• Task prompt
Beginning with the first line of the material, set down each line exactly as written, up to and including the line with "def sraN (w".

• Data

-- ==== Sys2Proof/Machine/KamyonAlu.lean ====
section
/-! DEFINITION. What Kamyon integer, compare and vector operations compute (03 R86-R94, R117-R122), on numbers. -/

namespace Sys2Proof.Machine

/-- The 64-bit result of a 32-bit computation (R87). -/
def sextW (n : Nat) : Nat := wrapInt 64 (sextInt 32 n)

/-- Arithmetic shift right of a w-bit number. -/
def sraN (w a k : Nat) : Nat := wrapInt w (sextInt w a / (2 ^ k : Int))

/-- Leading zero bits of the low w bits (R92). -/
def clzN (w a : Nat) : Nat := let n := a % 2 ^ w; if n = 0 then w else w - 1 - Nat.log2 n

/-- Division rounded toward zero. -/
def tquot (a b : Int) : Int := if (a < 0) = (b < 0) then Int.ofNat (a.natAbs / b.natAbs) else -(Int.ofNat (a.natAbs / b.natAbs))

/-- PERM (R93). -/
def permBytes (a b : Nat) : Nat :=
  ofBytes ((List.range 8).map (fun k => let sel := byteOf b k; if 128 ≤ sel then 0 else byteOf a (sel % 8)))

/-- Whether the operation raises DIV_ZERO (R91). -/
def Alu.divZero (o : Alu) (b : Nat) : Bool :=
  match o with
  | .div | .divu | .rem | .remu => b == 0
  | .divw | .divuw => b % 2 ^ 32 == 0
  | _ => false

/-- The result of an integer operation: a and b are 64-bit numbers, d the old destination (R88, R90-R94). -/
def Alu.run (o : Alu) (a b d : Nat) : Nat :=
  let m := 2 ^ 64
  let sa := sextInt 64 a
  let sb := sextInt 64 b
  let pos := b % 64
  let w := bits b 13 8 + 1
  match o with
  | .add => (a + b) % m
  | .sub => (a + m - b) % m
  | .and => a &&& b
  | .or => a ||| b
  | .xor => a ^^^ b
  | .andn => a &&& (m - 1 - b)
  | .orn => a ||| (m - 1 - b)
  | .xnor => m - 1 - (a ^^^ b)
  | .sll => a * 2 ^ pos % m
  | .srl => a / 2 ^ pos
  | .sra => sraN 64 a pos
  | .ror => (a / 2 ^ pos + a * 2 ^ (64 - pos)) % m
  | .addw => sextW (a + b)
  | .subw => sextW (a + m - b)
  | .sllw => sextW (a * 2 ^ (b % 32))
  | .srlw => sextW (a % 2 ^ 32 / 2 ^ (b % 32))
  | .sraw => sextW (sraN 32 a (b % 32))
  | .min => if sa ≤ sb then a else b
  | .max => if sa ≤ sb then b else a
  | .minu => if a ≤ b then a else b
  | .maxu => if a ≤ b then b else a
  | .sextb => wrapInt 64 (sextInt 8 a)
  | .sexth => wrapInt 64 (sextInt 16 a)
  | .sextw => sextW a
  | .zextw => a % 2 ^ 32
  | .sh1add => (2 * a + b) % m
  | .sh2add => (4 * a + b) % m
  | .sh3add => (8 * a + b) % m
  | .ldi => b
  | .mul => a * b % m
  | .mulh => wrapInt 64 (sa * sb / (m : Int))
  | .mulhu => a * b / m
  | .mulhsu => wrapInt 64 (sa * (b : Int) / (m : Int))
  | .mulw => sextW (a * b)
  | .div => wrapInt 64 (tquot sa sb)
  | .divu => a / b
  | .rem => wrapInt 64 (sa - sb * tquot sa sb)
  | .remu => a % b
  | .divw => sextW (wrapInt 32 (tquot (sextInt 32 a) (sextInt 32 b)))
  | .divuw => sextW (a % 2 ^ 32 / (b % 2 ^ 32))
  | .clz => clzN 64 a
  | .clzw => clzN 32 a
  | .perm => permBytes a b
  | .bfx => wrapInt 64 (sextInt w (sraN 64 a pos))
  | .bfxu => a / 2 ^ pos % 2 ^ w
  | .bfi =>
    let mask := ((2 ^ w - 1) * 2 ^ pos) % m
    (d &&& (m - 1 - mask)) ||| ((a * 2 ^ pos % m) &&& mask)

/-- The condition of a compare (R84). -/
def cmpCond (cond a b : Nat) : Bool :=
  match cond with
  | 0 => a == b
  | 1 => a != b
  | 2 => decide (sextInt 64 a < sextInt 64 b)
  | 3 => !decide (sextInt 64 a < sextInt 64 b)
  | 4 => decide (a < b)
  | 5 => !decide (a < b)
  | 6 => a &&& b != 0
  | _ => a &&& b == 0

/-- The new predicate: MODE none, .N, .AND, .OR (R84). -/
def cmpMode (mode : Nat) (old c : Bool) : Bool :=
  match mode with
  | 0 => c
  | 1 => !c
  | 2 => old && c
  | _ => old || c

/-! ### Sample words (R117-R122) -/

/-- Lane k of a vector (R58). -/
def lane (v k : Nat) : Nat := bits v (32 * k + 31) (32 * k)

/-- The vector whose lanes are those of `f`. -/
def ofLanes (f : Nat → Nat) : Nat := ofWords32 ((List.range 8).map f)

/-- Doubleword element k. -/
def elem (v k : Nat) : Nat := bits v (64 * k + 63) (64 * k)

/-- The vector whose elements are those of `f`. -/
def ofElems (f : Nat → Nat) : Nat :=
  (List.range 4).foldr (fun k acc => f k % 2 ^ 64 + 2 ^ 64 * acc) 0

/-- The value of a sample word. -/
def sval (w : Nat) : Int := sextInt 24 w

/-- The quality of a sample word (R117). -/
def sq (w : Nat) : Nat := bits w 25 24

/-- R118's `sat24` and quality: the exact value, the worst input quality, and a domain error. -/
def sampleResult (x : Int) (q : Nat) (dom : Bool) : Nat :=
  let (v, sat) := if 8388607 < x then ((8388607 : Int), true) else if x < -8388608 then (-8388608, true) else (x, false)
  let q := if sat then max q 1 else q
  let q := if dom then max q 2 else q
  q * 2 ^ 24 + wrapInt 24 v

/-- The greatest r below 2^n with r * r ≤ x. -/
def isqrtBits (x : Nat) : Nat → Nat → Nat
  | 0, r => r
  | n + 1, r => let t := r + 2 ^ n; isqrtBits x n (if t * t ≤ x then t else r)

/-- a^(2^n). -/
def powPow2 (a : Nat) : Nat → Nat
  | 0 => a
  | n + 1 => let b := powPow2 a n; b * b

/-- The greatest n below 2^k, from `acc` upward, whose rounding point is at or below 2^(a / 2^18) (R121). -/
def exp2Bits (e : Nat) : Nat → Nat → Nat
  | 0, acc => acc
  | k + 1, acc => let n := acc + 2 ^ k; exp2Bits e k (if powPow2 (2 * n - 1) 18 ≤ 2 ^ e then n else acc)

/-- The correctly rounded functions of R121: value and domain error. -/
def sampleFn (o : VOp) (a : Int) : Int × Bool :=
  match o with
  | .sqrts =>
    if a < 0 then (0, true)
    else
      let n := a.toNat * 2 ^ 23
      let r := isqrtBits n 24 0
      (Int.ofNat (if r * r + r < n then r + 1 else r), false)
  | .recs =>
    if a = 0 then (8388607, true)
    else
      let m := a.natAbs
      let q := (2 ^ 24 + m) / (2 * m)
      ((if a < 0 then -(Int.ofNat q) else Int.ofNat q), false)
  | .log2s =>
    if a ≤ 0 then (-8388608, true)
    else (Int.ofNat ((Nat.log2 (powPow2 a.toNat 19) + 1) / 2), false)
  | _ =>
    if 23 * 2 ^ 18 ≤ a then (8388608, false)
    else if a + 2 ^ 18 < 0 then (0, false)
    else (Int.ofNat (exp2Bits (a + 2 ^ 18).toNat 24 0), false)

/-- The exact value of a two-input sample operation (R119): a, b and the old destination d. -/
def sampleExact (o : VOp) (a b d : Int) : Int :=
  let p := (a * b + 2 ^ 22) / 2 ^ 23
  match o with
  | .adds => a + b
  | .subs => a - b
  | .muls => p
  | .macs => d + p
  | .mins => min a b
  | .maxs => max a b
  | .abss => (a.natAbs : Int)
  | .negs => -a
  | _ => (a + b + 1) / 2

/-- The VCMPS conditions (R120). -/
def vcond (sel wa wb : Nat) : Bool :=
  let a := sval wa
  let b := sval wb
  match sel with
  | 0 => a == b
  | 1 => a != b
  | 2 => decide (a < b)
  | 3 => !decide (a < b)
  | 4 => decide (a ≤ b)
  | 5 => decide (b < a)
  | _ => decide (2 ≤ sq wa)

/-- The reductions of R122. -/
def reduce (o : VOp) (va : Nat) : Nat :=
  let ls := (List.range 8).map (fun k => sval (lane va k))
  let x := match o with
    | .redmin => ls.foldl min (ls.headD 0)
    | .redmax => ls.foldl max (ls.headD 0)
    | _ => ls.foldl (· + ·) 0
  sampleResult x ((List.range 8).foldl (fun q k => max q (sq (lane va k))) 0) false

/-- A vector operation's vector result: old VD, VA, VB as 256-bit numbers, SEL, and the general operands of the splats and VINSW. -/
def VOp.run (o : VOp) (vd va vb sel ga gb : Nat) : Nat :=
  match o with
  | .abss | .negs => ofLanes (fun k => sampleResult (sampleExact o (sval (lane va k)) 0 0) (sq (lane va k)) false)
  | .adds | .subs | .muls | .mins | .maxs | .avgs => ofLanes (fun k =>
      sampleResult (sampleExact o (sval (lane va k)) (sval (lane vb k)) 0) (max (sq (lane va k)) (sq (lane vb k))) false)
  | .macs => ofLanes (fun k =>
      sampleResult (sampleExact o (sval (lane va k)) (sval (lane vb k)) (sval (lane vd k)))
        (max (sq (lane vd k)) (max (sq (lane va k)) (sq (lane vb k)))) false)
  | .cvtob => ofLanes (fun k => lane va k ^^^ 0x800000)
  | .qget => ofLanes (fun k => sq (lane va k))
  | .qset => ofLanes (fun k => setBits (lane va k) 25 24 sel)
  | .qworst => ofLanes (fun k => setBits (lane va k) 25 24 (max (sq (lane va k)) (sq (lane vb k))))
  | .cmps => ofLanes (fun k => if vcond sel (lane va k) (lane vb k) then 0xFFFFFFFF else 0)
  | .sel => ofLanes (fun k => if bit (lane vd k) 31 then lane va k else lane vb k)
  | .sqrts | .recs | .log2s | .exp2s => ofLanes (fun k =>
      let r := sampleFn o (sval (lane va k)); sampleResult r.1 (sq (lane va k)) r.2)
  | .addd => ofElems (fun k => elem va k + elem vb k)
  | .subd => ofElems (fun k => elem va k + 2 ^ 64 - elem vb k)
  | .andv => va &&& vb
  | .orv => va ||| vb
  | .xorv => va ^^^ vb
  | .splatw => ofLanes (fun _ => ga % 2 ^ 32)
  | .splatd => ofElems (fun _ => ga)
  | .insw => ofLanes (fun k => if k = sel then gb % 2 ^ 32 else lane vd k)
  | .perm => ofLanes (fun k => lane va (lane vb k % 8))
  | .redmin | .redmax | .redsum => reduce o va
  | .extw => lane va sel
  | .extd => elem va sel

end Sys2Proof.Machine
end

• Worked solution
-- ==== Sys2Proof/Machine/KamyonAlu.lean ====
section
/-! DEFINITION. What Kamyon integer, compare and vector operations compute (03 R86-R94, R117-R122), on numbers. -/

namespace Sys2Proof.Machine

/-- The 64-bit result of a 32-bit computation (R87). -/
def sextW (n : Nat) : Nat := wrapInt 64 (sextInt 32 n)

/-- Arithmetic shift right of a w-bit number. -/
def sraN (w a k : Nat) : Nat := wrapInt w (sextInt w a / (2 ^ k : Int))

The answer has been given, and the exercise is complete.